-- ==== Sys2Proof/Laws/State.lean ====
section
/-! SUPPORT. What each shared operation leaves as it was: for every operation and every field of the state that it does not
write, the field after it is the field before it. -/

set_option Elab.async false

namespace Sys2Proof.Machine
┄┄┄┄┄┄┄┄┄┄┄┄┄┄┄┄┄┄┄┄
__ACTION ITEM__. None of the records may be left out; each is to be restated exactly.

__THE ANSWER__.
-- ==== Sys2Proof/Laws/State.lean ====
section
/-! SUPPORT. What each shared operation leaves as it was: for every operation and every field of the state that it does not
write, the field after it is the field before it. -/

set_option Elab.async false

namespace Sys2Proof.Machine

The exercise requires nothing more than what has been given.